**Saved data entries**
+---+

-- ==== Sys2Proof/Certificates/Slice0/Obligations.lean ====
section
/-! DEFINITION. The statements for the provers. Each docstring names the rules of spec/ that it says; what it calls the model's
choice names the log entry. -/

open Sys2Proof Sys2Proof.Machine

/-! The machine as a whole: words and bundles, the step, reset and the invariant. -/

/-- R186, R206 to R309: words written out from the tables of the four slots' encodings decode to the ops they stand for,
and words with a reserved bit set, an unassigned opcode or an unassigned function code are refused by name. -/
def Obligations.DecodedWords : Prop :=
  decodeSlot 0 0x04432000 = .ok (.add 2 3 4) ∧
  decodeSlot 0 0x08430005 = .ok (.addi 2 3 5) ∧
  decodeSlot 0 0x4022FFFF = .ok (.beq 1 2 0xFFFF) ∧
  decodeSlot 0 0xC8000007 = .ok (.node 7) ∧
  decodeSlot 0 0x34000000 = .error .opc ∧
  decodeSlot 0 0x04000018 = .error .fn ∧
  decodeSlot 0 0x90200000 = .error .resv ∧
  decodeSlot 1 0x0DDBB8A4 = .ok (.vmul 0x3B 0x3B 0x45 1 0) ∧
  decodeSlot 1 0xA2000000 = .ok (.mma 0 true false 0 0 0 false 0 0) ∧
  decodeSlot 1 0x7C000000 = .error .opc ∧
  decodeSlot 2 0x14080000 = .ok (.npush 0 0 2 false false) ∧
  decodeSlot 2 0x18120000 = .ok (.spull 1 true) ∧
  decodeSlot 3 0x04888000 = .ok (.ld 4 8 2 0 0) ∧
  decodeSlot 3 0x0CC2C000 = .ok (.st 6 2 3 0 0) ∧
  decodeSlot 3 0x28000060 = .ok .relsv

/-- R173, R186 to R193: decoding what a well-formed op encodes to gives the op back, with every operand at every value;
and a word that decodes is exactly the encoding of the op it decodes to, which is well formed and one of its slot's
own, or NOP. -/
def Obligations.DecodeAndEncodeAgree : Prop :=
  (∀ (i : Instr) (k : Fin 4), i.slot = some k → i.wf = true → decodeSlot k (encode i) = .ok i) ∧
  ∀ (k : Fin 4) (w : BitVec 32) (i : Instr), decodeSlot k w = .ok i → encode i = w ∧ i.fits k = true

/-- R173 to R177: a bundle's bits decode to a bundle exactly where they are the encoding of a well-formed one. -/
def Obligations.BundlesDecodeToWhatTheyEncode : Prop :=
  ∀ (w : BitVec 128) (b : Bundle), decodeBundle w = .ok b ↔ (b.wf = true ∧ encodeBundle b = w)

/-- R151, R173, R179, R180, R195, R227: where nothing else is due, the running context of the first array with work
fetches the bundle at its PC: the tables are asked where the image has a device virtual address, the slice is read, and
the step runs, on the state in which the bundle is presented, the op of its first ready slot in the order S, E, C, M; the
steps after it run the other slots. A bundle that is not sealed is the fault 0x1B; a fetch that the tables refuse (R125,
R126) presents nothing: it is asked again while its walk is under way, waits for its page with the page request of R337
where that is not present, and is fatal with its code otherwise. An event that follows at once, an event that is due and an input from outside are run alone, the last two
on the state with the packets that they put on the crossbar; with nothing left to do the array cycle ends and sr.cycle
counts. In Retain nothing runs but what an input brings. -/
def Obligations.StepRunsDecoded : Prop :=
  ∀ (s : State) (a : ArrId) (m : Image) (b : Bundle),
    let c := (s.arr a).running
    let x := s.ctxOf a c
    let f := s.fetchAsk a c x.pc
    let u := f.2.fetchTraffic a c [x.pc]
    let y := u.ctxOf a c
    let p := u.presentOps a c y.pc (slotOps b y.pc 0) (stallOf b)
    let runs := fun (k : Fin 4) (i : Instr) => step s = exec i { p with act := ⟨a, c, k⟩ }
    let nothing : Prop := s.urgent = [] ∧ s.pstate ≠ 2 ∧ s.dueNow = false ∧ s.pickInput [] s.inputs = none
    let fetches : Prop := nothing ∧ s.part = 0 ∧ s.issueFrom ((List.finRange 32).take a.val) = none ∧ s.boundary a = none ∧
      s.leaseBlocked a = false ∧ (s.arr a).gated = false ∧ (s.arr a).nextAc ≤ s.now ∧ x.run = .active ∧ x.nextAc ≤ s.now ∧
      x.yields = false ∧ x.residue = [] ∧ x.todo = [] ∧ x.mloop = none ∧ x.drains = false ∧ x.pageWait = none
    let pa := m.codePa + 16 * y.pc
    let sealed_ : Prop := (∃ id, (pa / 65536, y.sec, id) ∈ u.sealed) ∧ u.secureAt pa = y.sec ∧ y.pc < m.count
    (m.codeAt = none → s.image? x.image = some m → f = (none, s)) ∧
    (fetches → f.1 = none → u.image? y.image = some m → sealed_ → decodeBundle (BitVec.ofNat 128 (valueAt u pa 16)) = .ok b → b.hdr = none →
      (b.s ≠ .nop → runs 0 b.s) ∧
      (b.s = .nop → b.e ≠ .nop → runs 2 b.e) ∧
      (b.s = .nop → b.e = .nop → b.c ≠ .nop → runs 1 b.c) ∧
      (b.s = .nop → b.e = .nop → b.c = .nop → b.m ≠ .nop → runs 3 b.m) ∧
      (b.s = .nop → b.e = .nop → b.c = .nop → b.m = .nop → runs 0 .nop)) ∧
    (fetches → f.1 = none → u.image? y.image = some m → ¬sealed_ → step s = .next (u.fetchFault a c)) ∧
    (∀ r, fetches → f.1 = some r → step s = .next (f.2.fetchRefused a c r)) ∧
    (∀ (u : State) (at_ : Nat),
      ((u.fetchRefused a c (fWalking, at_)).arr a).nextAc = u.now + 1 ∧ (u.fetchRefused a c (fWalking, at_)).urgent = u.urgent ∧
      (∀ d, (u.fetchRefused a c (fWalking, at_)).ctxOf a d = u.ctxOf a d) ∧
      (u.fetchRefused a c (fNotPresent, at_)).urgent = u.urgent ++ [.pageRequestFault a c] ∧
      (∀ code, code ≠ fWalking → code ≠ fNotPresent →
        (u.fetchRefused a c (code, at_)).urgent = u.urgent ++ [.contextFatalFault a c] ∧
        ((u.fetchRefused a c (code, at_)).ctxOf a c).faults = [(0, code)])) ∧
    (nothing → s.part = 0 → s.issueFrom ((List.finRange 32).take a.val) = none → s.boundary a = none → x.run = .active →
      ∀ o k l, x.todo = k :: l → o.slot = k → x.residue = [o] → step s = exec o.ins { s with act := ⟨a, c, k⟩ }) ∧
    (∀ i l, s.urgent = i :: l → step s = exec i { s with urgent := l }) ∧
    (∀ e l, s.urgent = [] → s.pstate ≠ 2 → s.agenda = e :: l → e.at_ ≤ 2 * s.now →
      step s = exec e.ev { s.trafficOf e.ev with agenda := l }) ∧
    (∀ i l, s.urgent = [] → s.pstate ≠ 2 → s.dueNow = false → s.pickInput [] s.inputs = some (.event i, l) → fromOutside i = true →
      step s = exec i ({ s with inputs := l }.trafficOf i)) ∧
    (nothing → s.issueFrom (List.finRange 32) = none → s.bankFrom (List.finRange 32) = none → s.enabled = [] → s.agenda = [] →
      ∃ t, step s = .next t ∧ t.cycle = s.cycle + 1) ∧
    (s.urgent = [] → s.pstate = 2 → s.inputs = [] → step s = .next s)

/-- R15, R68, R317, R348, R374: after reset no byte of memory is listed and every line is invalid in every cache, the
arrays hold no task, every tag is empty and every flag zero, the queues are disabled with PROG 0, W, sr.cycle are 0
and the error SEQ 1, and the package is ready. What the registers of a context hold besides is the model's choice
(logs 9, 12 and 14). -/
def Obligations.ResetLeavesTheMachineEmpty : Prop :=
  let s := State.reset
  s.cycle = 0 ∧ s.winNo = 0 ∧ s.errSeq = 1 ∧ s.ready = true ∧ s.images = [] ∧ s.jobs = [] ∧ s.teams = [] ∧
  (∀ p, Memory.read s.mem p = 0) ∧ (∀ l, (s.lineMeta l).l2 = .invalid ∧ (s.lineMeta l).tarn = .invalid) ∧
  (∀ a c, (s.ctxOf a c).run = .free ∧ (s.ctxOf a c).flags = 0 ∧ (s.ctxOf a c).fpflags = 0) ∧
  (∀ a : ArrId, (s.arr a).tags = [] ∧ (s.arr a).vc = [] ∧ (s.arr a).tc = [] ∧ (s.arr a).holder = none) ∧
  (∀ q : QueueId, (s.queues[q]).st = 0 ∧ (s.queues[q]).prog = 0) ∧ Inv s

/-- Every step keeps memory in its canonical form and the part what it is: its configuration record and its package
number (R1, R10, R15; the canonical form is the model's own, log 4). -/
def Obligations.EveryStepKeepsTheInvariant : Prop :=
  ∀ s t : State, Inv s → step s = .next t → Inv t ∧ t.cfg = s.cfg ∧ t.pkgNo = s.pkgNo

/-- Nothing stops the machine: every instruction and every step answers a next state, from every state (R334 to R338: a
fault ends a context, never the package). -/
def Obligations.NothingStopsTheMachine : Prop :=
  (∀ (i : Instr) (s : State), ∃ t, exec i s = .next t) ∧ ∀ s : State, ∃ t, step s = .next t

+---+

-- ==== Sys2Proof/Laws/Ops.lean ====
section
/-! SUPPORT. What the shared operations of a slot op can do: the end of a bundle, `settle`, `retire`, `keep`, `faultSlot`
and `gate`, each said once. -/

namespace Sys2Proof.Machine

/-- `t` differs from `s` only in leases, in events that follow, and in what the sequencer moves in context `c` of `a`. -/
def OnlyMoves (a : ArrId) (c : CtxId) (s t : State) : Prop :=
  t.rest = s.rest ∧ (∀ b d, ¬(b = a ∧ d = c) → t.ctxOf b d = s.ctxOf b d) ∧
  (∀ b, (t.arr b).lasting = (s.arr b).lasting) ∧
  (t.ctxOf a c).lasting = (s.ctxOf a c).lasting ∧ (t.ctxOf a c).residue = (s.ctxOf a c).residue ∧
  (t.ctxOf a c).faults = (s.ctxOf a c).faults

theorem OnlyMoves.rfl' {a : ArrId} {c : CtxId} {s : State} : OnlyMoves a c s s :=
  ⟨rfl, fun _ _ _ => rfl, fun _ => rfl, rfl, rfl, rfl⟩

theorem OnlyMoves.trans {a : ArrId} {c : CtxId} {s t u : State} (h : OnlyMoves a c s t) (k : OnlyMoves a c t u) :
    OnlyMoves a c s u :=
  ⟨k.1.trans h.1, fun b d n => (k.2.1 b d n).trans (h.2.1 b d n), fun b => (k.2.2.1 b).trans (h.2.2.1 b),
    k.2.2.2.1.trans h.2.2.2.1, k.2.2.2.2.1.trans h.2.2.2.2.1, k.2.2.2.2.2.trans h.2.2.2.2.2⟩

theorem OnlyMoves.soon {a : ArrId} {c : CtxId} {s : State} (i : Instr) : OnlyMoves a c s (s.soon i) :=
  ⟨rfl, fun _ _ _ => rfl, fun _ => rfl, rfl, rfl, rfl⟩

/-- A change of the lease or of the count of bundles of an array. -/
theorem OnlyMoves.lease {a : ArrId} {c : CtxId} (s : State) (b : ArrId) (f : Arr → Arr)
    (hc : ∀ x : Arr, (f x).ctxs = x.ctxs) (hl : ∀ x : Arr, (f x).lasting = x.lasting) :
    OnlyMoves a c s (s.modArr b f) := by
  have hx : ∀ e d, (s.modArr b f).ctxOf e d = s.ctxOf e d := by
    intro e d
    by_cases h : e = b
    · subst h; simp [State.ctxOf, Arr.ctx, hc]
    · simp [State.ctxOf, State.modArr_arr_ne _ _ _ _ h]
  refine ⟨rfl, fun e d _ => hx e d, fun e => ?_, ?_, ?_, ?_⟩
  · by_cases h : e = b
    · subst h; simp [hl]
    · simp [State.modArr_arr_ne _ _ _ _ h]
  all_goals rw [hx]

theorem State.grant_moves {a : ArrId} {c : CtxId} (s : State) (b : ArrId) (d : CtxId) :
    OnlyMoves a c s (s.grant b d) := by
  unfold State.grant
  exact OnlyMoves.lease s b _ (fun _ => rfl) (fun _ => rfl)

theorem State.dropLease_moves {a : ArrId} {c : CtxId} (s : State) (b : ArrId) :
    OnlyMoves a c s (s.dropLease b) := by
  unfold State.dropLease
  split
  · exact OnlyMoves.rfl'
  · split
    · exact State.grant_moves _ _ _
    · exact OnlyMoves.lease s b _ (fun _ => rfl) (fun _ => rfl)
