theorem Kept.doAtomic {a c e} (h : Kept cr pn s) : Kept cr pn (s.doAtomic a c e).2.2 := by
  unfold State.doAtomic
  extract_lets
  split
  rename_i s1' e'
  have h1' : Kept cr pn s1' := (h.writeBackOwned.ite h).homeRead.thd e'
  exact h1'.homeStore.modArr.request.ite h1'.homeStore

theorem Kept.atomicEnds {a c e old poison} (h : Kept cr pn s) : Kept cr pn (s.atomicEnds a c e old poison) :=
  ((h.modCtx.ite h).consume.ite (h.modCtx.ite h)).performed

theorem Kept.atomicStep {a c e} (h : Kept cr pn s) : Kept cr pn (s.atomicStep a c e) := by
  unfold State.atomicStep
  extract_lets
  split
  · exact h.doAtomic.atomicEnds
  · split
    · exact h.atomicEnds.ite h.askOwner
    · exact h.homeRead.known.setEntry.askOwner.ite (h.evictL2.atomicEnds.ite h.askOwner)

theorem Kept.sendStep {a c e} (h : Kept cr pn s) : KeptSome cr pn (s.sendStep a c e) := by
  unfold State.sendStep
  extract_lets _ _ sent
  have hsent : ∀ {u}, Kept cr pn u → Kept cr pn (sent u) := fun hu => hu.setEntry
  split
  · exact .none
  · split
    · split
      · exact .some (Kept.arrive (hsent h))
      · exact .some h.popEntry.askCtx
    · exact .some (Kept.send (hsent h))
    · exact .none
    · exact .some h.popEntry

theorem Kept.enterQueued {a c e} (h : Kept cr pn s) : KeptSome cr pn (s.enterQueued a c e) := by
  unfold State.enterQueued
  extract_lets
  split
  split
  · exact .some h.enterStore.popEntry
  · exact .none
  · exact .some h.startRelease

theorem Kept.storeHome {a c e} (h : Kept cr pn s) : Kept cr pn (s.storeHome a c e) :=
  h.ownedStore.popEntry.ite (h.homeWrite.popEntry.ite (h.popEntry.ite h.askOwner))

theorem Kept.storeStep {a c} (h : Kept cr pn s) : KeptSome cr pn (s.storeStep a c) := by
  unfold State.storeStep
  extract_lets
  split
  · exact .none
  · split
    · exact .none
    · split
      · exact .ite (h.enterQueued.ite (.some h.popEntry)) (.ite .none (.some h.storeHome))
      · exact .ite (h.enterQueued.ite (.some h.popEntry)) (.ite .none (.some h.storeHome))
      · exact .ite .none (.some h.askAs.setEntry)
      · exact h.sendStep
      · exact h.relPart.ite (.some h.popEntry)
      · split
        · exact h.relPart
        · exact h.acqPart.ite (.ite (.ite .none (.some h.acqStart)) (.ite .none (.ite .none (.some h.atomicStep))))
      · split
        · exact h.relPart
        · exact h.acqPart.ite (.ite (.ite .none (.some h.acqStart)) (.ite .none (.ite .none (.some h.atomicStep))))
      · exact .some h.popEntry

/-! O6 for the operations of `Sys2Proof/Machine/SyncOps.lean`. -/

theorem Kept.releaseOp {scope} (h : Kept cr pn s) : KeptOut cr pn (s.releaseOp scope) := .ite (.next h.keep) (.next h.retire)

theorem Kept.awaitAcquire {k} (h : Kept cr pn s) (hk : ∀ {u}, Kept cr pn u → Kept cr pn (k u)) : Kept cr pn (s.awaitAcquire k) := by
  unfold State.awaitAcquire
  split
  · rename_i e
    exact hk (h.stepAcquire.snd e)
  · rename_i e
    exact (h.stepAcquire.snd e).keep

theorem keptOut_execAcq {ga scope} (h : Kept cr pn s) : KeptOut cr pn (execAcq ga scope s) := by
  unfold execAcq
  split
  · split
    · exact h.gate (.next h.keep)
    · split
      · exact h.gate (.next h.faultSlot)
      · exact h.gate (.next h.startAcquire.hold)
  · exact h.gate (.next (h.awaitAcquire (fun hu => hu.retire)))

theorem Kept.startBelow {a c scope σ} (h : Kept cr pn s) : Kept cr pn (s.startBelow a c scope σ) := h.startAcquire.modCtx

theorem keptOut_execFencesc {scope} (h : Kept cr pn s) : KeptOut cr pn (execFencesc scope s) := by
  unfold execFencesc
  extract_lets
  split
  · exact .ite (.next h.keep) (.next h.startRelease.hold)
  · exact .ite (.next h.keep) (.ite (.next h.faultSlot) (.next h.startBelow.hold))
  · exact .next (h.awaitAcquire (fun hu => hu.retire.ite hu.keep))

+---+

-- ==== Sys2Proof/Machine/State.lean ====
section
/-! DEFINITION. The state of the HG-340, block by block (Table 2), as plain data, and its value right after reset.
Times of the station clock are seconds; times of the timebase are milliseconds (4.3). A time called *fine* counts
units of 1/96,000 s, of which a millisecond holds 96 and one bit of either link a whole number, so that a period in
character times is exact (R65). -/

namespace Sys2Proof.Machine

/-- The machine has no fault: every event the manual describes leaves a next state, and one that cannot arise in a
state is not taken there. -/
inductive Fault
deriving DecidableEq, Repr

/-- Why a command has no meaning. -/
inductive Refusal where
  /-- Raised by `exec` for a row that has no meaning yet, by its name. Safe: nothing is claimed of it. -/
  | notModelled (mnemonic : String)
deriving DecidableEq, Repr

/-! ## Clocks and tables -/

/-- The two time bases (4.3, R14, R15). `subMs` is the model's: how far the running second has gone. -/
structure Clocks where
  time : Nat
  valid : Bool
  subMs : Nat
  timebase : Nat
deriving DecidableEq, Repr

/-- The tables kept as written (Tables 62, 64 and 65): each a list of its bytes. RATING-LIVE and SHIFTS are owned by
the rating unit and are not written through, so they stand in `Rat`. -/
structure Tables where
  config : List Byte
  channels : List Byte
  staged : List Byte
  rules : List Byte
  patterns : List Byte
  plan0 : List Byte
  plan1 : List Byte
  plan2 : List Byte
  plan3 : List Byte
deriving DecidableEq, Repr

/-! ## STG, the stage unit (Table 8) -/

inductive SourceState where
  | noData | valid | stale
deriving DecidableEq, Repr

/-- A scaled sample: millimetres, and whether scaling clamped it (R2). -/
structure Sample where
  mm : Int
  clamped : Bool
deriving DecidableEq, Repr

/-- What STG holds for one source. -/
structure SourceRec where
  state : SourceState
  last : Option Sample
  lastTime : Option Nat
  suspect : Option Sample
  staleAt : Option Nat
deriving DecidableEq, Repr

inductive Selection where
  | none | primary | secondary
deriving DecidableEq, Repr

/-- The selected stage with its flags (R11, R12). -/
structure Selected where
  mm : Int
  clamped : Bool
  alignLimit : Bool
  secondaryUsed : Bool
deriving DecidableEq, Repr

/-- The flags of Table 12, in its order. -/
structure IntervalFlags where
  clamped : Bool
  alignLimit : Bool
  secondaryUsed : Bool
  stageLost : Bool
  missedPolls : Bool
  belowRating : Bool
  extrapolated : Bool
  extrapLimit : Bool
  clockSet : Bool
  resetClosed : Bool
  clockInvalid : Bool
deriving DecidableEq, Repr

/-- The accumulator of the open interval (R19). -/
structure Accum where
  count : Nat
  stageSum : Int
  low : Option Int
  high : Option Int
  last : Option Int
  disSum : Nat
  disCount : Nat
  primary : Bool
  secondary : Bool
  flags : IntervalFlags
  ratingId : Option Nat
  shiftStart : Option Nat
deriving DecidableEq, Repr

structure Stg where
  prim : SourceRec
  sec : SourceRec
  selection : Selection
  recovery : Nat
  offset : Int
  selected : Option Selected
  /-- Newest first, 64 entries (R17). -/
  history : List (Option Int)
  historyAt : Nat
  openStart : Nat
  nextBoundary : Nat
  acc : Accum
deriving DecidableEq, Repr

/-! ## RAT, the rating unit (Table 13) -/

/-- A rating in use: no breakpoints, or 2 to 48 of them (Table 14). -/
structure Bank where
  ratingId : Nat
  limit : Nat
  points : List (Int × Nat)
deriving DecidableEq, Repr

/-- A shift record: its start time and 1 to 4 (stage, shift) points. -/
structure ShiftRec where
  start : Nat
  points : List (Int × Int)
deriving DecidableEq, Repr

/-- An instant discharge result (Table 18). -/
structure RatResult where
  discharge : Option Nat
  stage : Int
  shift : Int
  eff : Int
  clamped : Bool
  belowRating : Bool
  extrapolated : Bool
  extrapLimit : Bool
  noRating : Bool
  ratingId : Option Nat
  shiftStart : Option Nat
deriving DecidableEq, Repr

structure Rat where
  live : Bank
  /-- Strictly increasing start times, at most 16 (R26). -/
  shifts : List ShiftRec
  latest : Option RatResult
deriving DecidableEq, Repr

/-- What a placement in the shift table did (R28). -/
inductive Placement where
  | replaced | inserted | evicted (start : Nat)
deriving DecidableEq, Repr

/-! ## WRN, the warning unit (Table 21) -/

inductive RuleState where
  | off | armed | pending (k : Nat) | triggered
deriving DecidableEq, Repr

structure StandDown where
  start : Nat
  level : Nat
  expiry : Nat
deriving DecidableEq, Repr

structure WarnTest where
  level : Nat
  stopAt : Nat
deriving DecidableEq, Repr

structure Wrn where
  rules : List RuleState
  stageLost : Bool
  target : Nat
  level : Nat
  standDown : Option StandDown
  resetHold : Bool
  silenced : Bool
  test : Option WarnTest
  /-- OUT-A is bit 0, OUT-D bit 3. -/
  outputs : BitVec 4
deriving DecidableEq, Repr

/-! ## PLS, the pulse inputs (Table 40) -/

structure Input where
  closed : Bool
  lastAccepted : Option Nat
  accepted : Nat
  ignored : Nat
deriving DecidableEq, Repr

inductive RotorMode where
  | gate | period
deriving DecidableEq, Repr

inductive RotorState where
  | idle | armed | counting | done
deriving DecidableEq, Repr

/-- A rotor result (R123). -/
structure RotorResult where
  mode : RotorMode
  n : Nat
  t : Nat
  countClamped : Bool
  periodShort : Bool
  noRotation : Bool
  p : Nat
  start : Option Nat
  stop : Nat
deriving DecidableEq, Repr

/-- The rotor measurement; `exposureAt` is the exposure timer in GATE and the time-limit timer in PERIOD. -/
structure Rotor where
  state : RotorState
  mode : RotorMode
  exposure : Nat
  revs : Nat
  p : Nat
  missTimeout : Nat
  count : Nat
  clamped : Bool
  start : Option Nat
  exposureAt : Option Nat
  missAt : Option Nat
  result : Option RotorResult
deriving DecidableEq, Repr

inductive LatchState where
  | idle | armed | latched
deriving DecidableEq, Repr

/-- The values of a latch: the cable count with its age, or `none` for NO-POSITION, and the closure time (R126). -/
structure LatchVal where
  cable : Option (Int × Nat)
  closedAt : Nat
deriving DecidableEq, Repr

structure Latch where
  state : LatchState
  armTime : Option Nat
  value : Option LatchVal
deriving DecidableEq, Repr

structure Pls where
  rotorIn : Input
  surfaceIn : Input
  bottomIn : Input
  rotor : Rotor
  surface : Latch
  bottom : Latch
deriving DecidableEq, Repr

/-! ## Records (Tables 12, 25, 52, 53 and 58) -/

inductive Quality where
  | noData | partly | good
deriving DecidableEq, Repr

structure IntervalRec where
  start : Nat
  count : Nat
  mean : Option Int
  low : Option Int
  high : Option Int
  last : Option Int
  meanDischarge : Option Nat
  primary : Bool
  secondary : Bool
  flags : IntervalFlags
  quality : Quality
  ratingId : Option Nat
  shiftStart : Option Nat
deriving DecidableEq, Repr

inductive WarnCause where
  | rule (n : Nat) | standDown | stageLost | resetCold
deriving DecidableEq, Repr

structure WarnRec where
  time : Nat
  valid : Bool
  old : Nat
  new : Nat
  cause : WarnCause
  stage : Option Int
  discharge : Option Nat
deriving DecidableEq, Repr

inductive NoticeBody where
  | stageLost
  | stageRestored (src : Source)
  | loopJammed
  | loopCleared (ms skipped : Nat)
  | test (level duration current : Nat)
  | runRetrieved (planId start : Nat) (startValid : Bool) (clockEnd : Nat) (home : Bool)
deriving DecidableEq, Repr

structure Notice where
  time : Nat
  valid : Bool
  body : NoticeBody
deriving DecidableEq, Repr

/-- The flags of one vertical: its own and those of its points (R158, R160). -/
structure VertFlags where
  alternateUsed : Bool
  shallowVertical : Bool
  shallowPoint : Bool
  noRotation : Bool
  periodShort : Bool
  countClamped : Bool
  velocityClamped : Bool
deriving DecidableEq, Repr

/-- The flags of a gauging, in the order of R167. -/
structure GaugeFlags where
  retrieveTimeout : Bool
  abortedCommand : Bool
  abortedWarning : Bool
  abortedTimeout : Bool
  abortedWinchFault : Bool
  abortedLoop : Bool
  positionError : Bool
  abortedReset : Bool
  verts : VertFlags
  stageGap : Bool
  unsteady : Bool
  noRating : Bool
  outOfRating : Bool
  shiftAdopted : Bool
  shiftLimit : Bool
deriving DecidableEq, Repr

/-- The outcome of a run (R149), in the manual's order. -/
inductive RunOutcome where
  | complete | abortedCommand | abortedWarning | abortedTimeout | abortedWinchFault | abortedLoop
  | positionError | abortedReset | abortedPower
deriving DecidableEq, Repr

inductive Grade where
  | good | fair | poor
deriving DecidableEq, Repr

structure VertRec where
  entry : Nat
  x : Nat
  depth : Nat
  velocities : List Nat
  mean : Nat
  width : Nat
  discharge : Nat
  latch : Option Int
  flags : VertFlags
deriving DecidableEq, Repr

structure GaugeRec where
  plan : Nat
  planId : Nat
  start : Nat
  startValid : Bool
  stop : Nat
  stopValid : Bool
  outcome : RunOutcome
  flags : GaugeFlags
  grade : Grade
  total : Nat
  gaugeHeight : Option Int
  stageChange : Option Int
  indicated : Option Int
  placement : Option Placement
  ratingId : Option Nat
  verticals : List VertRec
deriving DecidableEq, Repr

+---+

**Your assignment**
Could you retype exactly the lines above, starting at the line that contains "-- ==== Sys2Proof/Certificates/Slice0/Obligations.lean" and ending at the line that contains "decodeSlot 2 0x18120000", and nothing more?

**Final answer**
-- ==== Sys2Proof/Certificates/Slice0/Obligations.lean ====
section
/-! DEFINITION. The statements for the provers. Each docstring names the rules of spec/ that it says; what it calls the model's
choice names the log entry. -/

open Sys2Proof Sys2Proof.Machine

/-! The machine as a whole: words and bundles, the step, reset and the invariant. -/

/-- R186, R206 to R309: words written out from the tables of the four slots' encodings decode to the ops they stand for,
and words with a reserved bit set, an unassigned opcode or an unassigned function code are refused by name. -/
def Obligations.DecodedWords : Prop :=
  decodeSlot 0 0x04432000 = .ok (.add 2 3 4) ∧
  decodeSlot 0 0x08430005 = .ok (.addi 2 3 5) ∧
  decodeSlot 0 0x4022FFFF = .ok (.beq 1 2 0xFFFF) ∧
  decodeSlot 0 0xC8000007 = .ok (.node 7) ∧
  decodeSlot 0 0x34000000 = .error .opc ∧
  decodeSlot 0 0x04000018 = .error .fn ∧
  decodeSlot 0 0x90200000 = .error .resv ∧
  decodeSlot 1 0x0DDBB8A4 = .ok (.vmul 0x3B 0x3B 0x45 1 0) ∧
  decodeSlot 1 0xA2000000 = .ok (.mma 0 true false 0 0 0 false 0 0) ∧
  decodeSlot 1 0x7C000000 = .error .opc ∧
  decodeSlot 2 0x14080000 = .ok (.npush 0 0 2 false false) ∧
  decodeSlot 2 0x18120000 = .ok (.spull 1 true) ∧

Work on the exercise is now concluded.